L’auteur en produisant du texte à partir d’emprunts et d’imitations imprime donc des marques personnelles à ce matériau, et ce à différents niveaux. Au niveau le plus profond, mais aussi le moins visible, il s’agit des interprétations et significations qu’il affecte à ce matériau. À un niveau plus visible, moins souterrain, c’est la manière dont il agence ce matériau ou dont il réajuste entre eux des matériaux issus de différentes sources qui marque le style de l’auteur, ce qui amène Pascal à se justifier ainsi de l’emprunt qu’il fait à Montaigne :

Qu’on ne dise pas que je n’ai rien dit de nouveau : la disposition des matières est nouvelle ; quand on joue à la paume, c’est une même balle dont joue l’un et l’autre, mais l’un la place mieux. (Pensées, 22).

Mais les marques stylistiques les plus visibles, les plus fortes, celles qui amènent Buffon à dire « le style est l’homme même » et qui permettent donc d’identifier un auteur à la lecture d’une simple page de son œuvre procèdent d’un fonctionnement différent : elles ont pour particularité de masquer les sources – emprunts, imitation, tout ce qui a nourri la pensée et le langage de l’auteur – tout en laissant place à des indices qui permettent à un lecteur affuté de les retrouver et d’apprécier la manière dont l’auteur s’en est emparé et les a accommodées à sa manière. En effet, c’est en permettant au lecteur de reconnaitre à travers ses Fables les emprunts à Esope que La Fontaine signale son propre style qui se démarque de la simplicité enfantine de son modèle.

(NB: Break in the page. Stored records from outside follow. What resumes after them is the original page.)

/-- What becomes of a window at an instant: past its end an open one is closed, and looked at for 1 ms more, within which the bias
read under way ends; any other goes (R203, R205). -/
def windowPast (now : Time) (w : FsWindow) : Option FsWindow :=
  if now < w.closeAt then some w
  else if w.mode = .opened ∨ (w.mode = .closed ∧ now < w.closeAt + Config.ms) then some { w with mode := .closed }
  else none

/-- Windows whose end has come close; BEN falls with the last of them; bursts passed without light are counted (R197,
R201, R204). (DEDUCED, log entry 65) -/
def closeDue (n : Nat) (lit : Bool) (d : Dev) : Dev :=
  let passed := (fsChan d n).passed && (fsChan d n).windows.any (fun w => w.mode == .opened && decide (w.closeAt ≤ d.now))
  let d := modFs n (fun c => { c with windows := c.windows.filterMap (windowPast d.now) }) d
  let d := if windowOver d n d.now .opened then d else forceLow n d
  if ¬ passed then d
  else
    let d := modFs n (fun c => { c with passed := c.ben }) d
    if lit then modFs n (fun c => { c with darkRun := 0 }) d
    else
      let d := raise fFS_EVENT_LMON_DARK 0 (modFs n (fun c => { c with darkRun := c.darkRun + 1 }) d)
      if (fsChan d n).darkRun < 8 then d else trip n 1 6 (modFs n (fun c => { c with darkRun := 0 }) d)

/-! ## The own tap (R195, R652) -/

/-- A timing hold begins: the channel is dark at once (R195, R202). -/
def timingHold (n : Nat) (d : Dev) : Dev :=
  if (fsChan d n).timing then modFs n (fun c => { c with spaced := 0 }) d
  else forceLow n (raise fFS_EVENT_HOLD_CHANGE 0 (modFs n (fun c => { c with timing := true, spaced := 0 }) d))

/-- Spacing of a frame start in FS_CLK cycles (R195); the first start of a channel has none before it. -/
def spacingStep (n spacing : Nat) (d : Dev) : Dev :=
  let c := fsChan d n
  let d := modFs n (fun c => { c with frames := c.frames + 1 }) d
  if c.frames = 0 then d
  else if 6248 ≤ spacing ∧ spacing ≤ 6252 then
    if ¬ c.timing then d
    else if c.spaced + 1 < 8 then modFs n (fun c => { c with spaced := c.spaced + 1 }) d
    else raise fFS_EVENT_HOLD_CHANGE 0 (modFs n (fun c => { c with timing := false, spaced := 0 }) d)
  else timingHold n d

/-- The channel's state in the own view looked at again; a lane A frame counts toward R199 (R652). -/
def ownView (n : Nat) (laneA : Bool) (d : Dev) : Dev :=
  modFs n (fun c =>
    let up := c.a.align == .sync && c.b.align == .sync && !c.a.mismatch && !c.b.mismatch && !c.timing
    { c with up := up, upFrames := if up && c.up then (if laneA then min 8 (c.upFrames + 1) else c.upFrames) else 0 }) d

/-- AIS of a channel in the own view, by a valid lane A header (R61, R62). -/
def ownAis (n h : Nat) (d : Dev) : Dev :=
  modFs n (fun c => { c with ais := (runDefect c.ais (hdrAis h) c.aisRun).1, aisRun := (runDefect c.ais (hdrAis h) c.aisRun).2.1 }) d

/-- A frame on one lane of the tap: alignment by R652, spacing, and on lane A the map copy (R195 to R199).
(DESIGN CHOICE, log entry 207) -/
def fsFrame (f : FsFrame) (d : Dev) : Dev :=
  let n : Nat := f.ch
  let laneB := f.lane == .b
  if ¬ chanPresent d n ∨ d.fs.undriven then d
  else
    let sights := foundSights false [⟨f.pos, f.pattern, f.header⟩]
    let a0 := if laneB then (fsChan d n).b else (fsChan d n).a
    let (a, _) := alignFrame 2 4 sights a0
    let v := validHeader (headerAt false [⟨f.pos, f.pattern, f.header⟩] a)
    let a := if a.align = .sync then headerFrame n laneB v a else a
    let d := modFs n (fun c => if laneB then { c with b := a } else { c with a := a }) d
    let d := match v with
      | some h => if a.align = .sync ∧ rightHeader n laneB h ∧ ¬ laneB then ownAis n h d else d
      | none => d
    let d := if laneB then d else spacingStep n f.spacing d
    let d := ownView n (!laneB) d
    let d := match d.fs.nextCfg with
      | some (g, r) => { d with fs := { d.fs with guard := g, refuseLimit := r, nextCfg := none } }
      | none => d
    let ok := match v with
      | some h => rightHeader n laneB h && decide (hdrMapLen h ≤ 1024) && (a0.align != .sync || a.fc == a0.fc + 1)
      | none => false
    let c := fsChan d n
    let d := if !laneB && ok && c.up && decide (8 ≤ c.upFrames) && decide (c.notBefore ≤ f.t) then
        f.map.foldl (fsEntry n a.fc f.t) d
      else d
    protHoldEnd d

/-- No frame start within 6,260 cycles (R195). -/
def fsTimeout (n : Nat) (d : Dev) : Dev := if chanPresent d n then ownView n false (timingHold n d) else d

/-! ## The gate (R201) -/

/-- A refused enable (R201). -/
def refusedEnable (n : Nat) (d : Dev) : Dev :=
  let d := raise fFS_EVENT_REFUSED 0 (count .fsRefusedEnables n d)
  let d := modFs n (fun c =>
    { c with refusedIn := c.frames,
             refusedRun := if c.refusedRun = 0 then 1 else if c.refusedIn = c.frames then c.refusedRun
               else if c.refusedIn + 1 = c.frames then c.refusedRun + 1 else 1 }) d
  if (fsChan d n).refusedRun < d.fs.refuseLimit then d
  else trip n 1 2 (modFs n (fun c => { c with refusedRun := 0 }) d)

Et c’est en tâchant d’écrire comme Flaubert ou Balzac que Proust découvre et prouve qu’il est lui-même et non Flaubert ou Balzac.

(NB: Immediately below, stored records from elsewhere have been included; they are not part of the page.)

-- ==== Sys2Proof/Machine/Ports.lean ====
section
/-!
DEFINITION. Machine/Ports.lean: the drop ports' MACs: receive, diversion, flow control, transmit and time-stamps (R241 to
R249, R368, R378, R432 to R436), and the pipelines' inputs (R20, R276): the meanings of their commands.
-/

namespace Sys2Proof.Machine

/-! ## Ports -/

/-- A drop port's MAC. -/
def port (d : Dev) (n : Nat) : Port := agetD d.ports n {}

/-- A drop port's MAC changed. -/
def modPort (n : Nat) (f : Port → Port) (d : Dev) : Dev := { d with ports := aputD d.ports n (f (port d n)) {} }

/-- Bytes in the receive buffer (R243). -/
def rxFill (d : Dev) (n : Nat) : Nat := (port d n).rx.foldl (fun a b => a + b.length) 0

/-- The port takes and sends frames: enabled, its lane Active (R246, R250). -/
def portActive (d : Dev) (n : Nat) : Bool := portEnabled d n && linkUp d n

/-- 512 bit times at the port's speed (R247). -/
def quantum (d : Dev) (n : Nat) : Nat :=
  match fld d fDP_CTRL_SPEED n with
  | 0 => 21760
  | 1 => 8704
  | 2 => 4352
  | _ => 2176

/-! ## Frames out (R246, R248) -/

/-- A frame leaves a port, padded, with its FCS (R246). -/
def sendFrame (n : Nat) (bs : List Byte) (d : Dev) : Dev :=
  let bs := bs ++ List.replicate (60 - bs.length) 0
  let f := bs ++ fcsBytes bs
  emit (.frame n f (fld d fDP_CTRL_TX_INV n == 1)) (countN .txBytes n f.length (count .txFrames n d))

/-- A flow-control frame with the quanta given (R248). (DEDUCED, log entry 66) -/
def pauseFrame (d : Dev) (n quanta : Nat) : List Byte :=
  let head := natToBytes 6 0x0180C2000001 ++ natToBytes 6 (Config.controlAddress n).toNat ++ natToBytes 2 0x8808
  if fld d fDP_MAC_PFC_MODE n = 1 then
    let m := fld d fDP_MAC_PFC_TX_MASK n
    head ++ natToBytes 2 0x0101 ++ natToBytes 2 m ++
      ((List.range 8).map (fun p => natToBytes 2 (if m.testBit p then quanta else 0))).flatten
  else head ++ natToBytes 2 0x0001 ++ natToBytes 2 quanta

/-- An XOFF or an XON sent (R248). -/
def sendPause (n : Nat) (off : Bool) (d : Dev) : Dev :=
  let d := modPort n (fun p => { p with xoff := off, xoffAt := d.now }) d
  if portActive d n then
    let d := count .pauseSent n (sendFrame n (pauseFrame d n (if off then fld d fDP_FC_TX_QUANTA n else 0)) d)
    if off then raise fDP_EVENT_XOFF_SENT n d else d
  else d

/-- Flow control looked at again after the fill or its settings have changed (R248, R249). -/
def flowEval (n : Nat) (d : Dev) : Dev :=
  let fill := rxFill d n
  if fld d fDP_MAC_FC_TX n = 0 then modPort n (fun p => { p with xoff := false }) d
  else if (port d n).xoff then (if fill ≤ fld d fDP_FC_XON_THRESH n then sendPause n false d else d)
  else if fld d fDP_FC_XOFF_THRESH n < fill then sendPause n true d
  else d

/-- XOFF_REPEAT: half of TX_QUANTA after the latest XOFF, while the fill is above XON_THRESH (R248). -/
def xoffRepeat (n : Nat) (d : Dev) : Dev :=
  let p := port d n
  if p.xoff ∧ fld d fDP_MAC_FC_TX n = 1 ∧ fld d fDP_FC_XON_THRESH n < rxFill d n ∧
      p.xoffAt + fld d fDP_FC_TX_QUANTA n * quantum d n / 2 ≤ d.now then sendPause n true d
  else d

/-! ## Frames in (R241 to R244) -/

/-- The partner's pause of one priority, replacing what remains (R247). -/
def setPause (n p quanta : Nat) (d : Dev) : Dev :=
  modPort n (fun x => { x with paused := if quanta = 0 then adel x.paused p else aput x.paused p (d.now + quanta * quantum d n) }) d

/-- PAUSE_EXPIRY. -/
def pauseExpiry (n p : Nat) (d : Dev) : Dev :=
  match aget (port d n).paused p with
  | some t => if t ≤ d.now then modPort n (fun x => { x with paused := adel x.paused p }) d else d
  | none => d

/-- A MAC control frame (R244, R247). -/
def macControl (n : Nat) (bs : List Byte) (d : Dev) : Dev :=
  let op := take0 bs 14 2
  if fld d fDP_MAC_FC_RX n = 0 ∨ (op ≠ 1 ∧ op ≠ 0x0101) then count .macControlDiscards n d
  else
    let d := raise fDP_EVENT_PAUSE_RX n (count .pauseReceived n d)
    if op = 1 then (List.range 8).foldl (fun d p => setPause n p (take0 bs 16 2) d) d
    else (List.range 8).foldl (fun d p =>
      if (take0 bs 16 2).testBit p then setPause n p (take0 bs (18 + 2 * p) 2) d else d) d

/-- A handle in the membership or repair drawer; its bytes mean something to firmware only (R493). -/
def handleItem (n : Nat) : List Word := [BitVec.ofNat 48 (2 ^ 47 + n), 0]

/-- A frame to the membership drawer (R368, R33). (DEDUCED, log entry 68) -/
def divertMember (n : Nat) (bs : List Byte) (d : Dev) : Dev :=
  if d.sec.restarting ∨ ¬ drawerRoom d 6 then count .memDropped n (if d.sec.restarting then d else count .drwDropped 6 d)
  else count .memDiverted n (post 6 (handleItem n) { d with sb := { d.sb with memFrames := d.sb.memFrames ++ [(n, bs)] } })

/-- A frame to the repair drawer (R378). -/
def divertRepair (n : Nat) (bs : List Byte) (d : Dev) : Dev :=
  let d := count .repReceived n d
  if drawerRoom d 7 then post 7 (handleItem n) { d with sb := { d.sb with repFrames := d.sb.repFrames ++ [(n, bs)] } }
  else raise fSB_EVENT_REPAIR_DROP 0 (count .repDropped n (count .drwDropped 7 d))

/-- A PTP message to the firmware task or the host, with its receive stamp (R432). (DESIGN CHOICE, log entry 193) -/
def divertPtp (n : Nat) (bs : List Byte) (d : Dev) : Dev :=
  let d := count .ptpDiverted n d
  let (n32, frac) := ns32 (ltNow d)
  if fld d fLT_PTP_TASK n = 1 then emit (.ptpTask n n32 frac bs) d else hostDeliver 5 0 0 n 0 d.now bs d

/-- IGMP, or the MLD types (R368). -/
def isMembership (p : Parsed) : Bool :=
  (p.l3 == 1 && p.proto == 2) ||
    (p.l3 == 2 && p.proto == 58 && (let t := p.icmp / 256; t == 130 || t == 131 || t == 132 || t == 143))

/-- A PTP message in version 2 format: the version is the low half of the header's second byte (R431).
(PRESUMED, log entry 192) -/
def isPtp (bs : List Byte) (p : Parsed) : Bool :=
  let v2 := fun at_ => take0 bs (at_ + 1) 1 % 16 == 2
  (p.ethertype == 0x88F7 && v2 p.l3Off) ||
    (p.proto == 17 && (p.l3 == 1 || p.l3 == 2) && (p.dport == 319 || p.dport == 320) && v2 (p.l4Off + 8))

/-- A good frame: the MAC's own, a diversion, or the receive buffer (R244, R368, R378, R432). -/
def acceptFrame (n : Nat) (frame : List Byte) (d : Dev) : Dev :=
  let bs := frame.take (frame.length - 4)
  let p := parse bs (fld d fCL_CTRL_TPID3 0)
  if take0 bs 12 2 = 0x8808 then macControl n bs d
  else if d.part.hasSideboard ∧ sbPortField d n 1 0 ≠ 0 ∧ isMembership p then divertMember n bs d
  else if d.part.hasSideboard ∧ sbPortField d n 3 0 ≠ 0 ∧ p.ethertype = 0x88B5 ∧
      take0 bs 0 6 = fld d fSB_MAC_REPAIR_MAC 0 then divertRepair n bs d
  else if fld d fLT_PTP_PTP_EN n = 1 ∧ isPtp bs p then divertPtp n bs d
  else flowEval n (modPort n (fun x => { x with rx := x.rx ++ [frame] }) d)

/-- The port's speed and settings bring an RS-FEC with them: 50 and 100 Gbit/s, and Clause 108 at 25 (R250). -/
def fecUsed (d : Dev) (n : Nat) : Bool :=
  let s := fld d fDP_CTRL_SPEED n
  decide (2 ≤ s) || (s == 1 && fld d fDP_CTRL_FEC n == 1)

/-- What the FEC found in a frame's codewords, counted where the port has one (R254). -/
def countFec (f : MacFrame) (d : Dev) : Dev :=
  if fecUsed d f.port then
    countN .portFecUncorrectable f.port f.fecBad
      (countN .portFecCorrectedSym f.port f.fecSymbols (countN .portFecCorrectedCw f.port f.fecCodewords d))
  else d

/-- What becomes of a frame that the MAC receives (R241 to R244). -/
def takeFrame (f : MacFrame) (d : Dev) : Dev :=
  let n : Nat := f.port
  let m := fld d fDP_FRAME_MAX_FRAME n
  let len := f.bytes.length
  if 65536 < rxFill d n + m then raise fDP_EVENT_OVERFLOW n (count .rxOverflows n d)
  else if f.codeError then count .codeErrors n d
  else if len ≤ 63 then count .runts n d
  else if m < len then
    let d := count .oversize n d
    if fld d fDP_MAC_OVERSIZE_TO_HOST n = 1 then hostDeliver 4 0 0 n 0 d.now (f.bytes.take m) d else d
  else if f.bytes.drop (len - 4) ≠ fcsBytes (f.bytes.take (len - 4)) then count .fcsErrors n d
  else acceptFrame n f.bytes (countN .rxBytes n len (count .rxFrames n d))

/-- MAC_FRAME_RECEIVED: levels that RX_INV does not turn upright make no frame (R241 to R244, R250, R254).
(DEDUCED, log entries 67, 196) -/
def macFrame (f : MacFrame) (d : Dev) : Dev :=
  if !portActive d f.port || f.inverted != (fld d fDP_CTRL_RX_INV f.port == 1) then d else takeFrame f (countFec f d)

/-! ## Time-stamps of departing frames (R434 to R436) -/

/-- The UDP checksum of a frame after a change of the bytes behind its header (R435). -/
def fixUdp (old new : List Byte) (p : Parsed) : List Byte :=
  let c := take0 old (p.l4Off + 6) 2
  if p.proto ≠ 17 ∨ p.l4Off = 0 ∨ (p.l3 = 1 ∧ c = 0) then new
  else
    let s := (65535 - c) + (65535 - onesSum (old.drop p.l4Off)) + onesSum (new.drop p.l4Off)
    let s := s % 65536 + s / 65536
    let s := s % 65536 + s / 65536
    let x := 65535 - s
    patch new (p.l4Off + 6) (natToBytes 2 (if x = 0 then 65535 else x))

/-- A correctionField with a signed amount added. -/
def addCorrection (bs : List Byte) (off : Nat) (x : Int) : List Byte :=
  patch bs (off + 8) (natToBytes 8 (((take0 bs (off + 8) 8 : Int) + x) % (2 ^ 64 : Int)).toNat)

/-- A departing frame with its stamp v put in by its timing word; none where the PTP header does not lie inside (R434,
R435). (DEDUCED, log entry 69) -/
def stampFrame (timing : Word) (v : Int) (tpid3 : Nat) (bs : List Byte) : Option (List Byte) :=
  let mode := bitsOf timing.toNat 39 38
  let off := bitsOf timing.toNat 47 40
  if mode = 0 ∨ mode = 3 then some bs
  else if bs.length < off + 44 then none
  else
    let (s, n, f) := ltSplit v
    let new :=
      if mode = 1 then addCorrection (patch bs (off + 34) (natToBytes 6 s ++ natToBytes 4 n)) off f
      else
        let origin : Int := ((take0 bs (off + 34) 6 * 1000000000 + take0 bs (off + 40) 4) * 65536 : Nat)
        addCorrection bs off (v - origin)
    some (fixUdp bs new (parse bs tpid3))

/-- A departing frame's report, where its timing word asks for one (R436). -/
def stampReport (n : Nat) (timing : Word) (v : Int) (d : Dev) : Dev :=
  if !timing.toNat.testBit 37 then d
  else
    let seq := agetD d.lc.reportSeq n 0
    let (n32, fr) := ns32 v
    let d' := { d with lc := { d.lc with reportSeq := aputD d.lc.reportSeq n (seq + 1) 0 } }
    let item : List Word := [BitVec.ofNat 48 (2 ^ 47 + n * 2 ^ 40 + seq.toNat * 2 ^ 24 + timing.toNat % 2 ^ 24),
      BitVec.ofNat 48 (n32 * 65536 + fr)]
    if drawerRoom d' (8 + n) then count .ptpPosted n (post (8 + n) item d')
    else raise fLT_EVENT_REPORT_DROP 0 (count .ptpDropped n (post (8 + n) item d'))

• L’imitation et la reprise procurent l’espoir de l’innovation et de la rupture

Certes, la question de l’innovation et celle de la qualité de la production sont distinctes, mais dans le champ de la littérature et des arts, l’œuvre n’est souvent considérée comme œuvre que si elle manifeste une singularité, une originalité. C’est ce qui amène Victor Hugo à proclamer fièrement dans Les Contemplations, avec le style imagé et flamboyant et l’absence de modestie qui le caractérisent : « Je fis une tempête au fond de l'encrier ». Son souci de singularité l’amène également à s’insurger contre l’imitation « N’imitez rien ni personne. Un lion qui imite un lion devient un singe ». Pourtant, comme le dit Meschonnic (2000 : 27) « Écrire après sans écrire comme » est possible car « la modernité est le toujours je-ici-maintenant ». En fait, c’est parce que l’écrivain hérite d’une tradition qu’il peut manifester son originalité et sa liberté en empruntant des chemins de traverse, en faisant taire le bruit des autres. Que ce soit vrai ou faux, il a besoin d’avoir l’impression d’être unique pour s’accomplir. C’est ce qu’exprime Marguerite Duras dans Écrire, lorsqu’elle évoque, « cette illusion qu’on a – et qui est juste – d’être le seul à avoir écrit ce qu’on a écrit, que ce soit nul ou merveilleux » (1993 : 25). Elle poursuit : « L’écriture a toujours été sans référence aucune ou bien elle est... Elle est encore comme au premier jour. Sauvage. Différente. » (1993 : 31). L’écriture, même si elle prend racine dans la reprise et l’imitation est donc toujours inventée.